Activity.
If a line in the following entries contains the string "innerPlaces", it counts toward the total; report only that total.

(Data for this task)

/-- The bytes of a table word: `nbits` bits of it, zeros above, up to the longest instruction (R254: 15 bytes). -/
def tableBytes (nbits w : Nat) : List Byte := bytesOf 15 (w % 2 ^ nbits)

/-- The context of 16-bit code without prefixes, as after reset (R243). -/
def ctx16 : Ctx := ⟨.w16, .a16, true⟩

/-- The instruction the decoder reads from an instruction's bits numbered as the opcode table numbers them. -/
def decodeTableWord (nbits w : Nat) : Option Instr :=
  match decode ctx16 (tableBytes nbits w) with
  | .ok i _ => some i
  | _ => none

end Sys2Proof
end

(End Data for this task)
(Data for this task)

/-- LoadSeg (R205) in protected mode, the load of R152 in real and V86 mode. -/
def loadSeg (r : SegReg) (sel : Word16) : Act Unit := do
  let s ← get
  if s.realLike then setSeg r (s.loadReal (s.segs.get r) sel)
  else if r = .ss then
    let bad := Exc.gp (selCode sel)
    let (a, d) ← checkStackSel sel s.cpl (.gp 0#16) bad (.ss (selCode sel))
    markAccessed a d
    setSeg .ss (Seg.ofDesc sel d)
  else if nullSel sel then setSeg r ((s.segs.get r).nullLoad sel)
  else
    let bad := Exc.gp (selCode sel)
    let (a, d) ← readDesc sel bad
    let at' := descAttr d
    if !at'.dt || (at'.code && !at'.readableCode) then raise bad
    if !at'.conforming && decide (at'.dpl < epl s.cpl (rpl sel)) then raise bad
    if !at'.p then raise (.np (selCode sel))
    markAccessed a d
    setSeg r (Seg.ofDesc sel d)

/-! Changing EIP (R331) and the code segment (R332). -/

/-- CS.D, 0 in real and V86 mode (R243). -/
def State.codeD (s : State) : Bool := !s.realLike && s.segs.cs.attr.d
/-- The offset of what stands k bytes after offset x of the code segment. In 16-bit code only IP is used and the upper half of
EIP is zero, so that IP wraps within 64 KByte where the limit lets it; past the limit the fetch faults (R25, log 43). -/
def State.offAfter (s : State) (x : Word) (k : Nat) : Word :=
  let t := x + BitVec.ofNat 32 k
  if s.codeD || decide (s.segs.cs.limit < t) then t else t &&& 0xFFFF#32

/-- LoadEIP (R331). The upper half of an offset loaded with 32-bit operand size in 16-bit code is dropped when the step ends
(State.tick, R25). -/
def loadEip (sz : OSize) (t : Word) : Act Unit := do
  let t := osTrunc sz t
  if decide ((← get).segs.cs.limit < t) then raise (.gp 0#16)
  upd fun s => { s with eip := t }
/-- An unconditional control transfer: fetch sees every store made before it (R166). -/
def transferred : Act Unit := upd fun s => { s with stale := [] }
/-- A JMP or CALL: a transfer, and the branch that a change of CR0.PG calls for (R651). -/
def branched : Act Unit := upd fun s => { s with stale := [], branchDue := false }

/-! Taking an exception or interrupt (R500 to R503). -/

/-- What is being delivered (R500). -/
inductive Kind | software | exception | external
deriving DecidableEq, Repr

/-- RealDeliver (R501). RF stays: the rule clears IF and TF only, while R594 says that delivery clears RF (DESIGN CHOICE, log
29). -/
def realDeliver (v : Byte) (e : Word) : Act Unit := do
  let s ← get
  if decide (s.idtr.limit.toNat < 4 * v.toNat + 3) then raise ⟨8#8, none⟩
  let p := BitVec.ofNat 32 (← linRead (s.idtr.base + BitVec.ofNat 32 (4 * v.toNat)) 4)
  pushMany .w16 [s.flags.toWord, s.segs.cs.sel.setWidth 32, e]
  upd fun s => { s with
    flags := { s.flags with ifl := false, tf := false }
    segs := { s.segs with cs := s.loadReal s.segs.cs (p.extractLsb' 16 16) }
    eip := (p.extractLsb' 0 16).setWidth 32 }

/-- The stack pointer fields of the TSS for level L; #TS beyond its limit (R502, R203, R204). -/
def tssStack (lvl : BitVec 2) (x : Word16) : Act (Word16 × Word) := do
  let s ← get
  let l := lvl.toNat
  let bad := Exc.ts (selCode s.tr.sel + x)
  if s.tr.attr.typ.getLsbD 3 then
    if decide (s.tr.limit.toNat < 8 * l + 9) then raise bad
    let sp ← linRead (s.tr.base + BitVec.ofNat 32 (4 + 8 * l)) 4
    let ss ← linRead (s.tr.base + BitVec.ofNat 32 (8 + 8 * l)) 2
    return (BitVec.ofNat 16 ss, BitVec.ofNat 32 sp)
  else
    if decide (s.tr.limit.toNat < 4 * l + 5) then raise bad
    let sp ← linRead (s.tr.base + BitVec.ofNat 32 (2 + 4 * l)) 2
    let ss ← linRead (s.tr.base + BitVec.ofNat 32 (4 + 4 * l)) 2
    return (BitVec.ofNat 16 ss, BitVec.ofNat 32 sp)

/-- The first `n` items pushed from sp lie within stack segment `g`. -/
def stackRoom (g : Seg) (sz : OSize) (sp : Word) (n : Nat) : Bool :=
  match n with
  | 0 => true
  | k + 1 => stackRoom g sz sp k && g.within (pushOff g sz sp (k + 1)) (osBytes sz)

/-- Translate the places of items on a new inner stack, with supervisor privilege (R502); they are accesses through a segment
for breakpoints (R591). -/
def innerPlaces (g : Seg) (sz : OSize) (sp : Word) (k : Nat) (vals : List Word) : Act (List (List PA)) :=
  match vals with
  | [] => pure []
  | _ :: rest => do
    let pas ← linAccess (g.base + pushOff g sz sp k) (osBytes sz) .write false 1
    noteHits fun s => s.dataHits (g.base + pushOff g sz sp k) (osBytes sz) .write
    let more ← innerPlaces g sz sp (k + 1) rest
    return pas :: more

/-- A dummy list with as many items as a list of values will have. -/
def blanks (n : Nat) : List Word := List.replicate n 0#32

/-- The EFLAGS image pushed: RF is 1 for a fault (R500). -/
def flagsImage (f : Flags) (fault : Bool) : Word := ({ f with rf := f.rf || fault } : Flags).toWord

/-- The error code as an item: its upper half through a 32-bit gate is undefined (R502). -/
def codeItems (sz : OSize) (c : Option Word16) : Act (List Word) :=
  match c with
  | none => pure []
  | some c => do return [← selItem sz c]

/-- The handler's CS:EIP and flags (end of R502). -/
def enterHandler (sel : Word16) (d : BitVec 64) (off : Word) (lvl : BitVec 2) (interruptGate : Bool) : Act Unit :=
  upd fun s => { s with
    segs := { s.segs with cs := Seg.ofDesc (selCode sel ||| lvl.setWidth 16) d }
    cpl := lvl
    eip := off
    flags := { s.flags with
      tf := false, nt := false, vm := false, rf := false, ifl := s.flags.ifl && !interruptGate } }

(End Data for this task)

Final answer.
2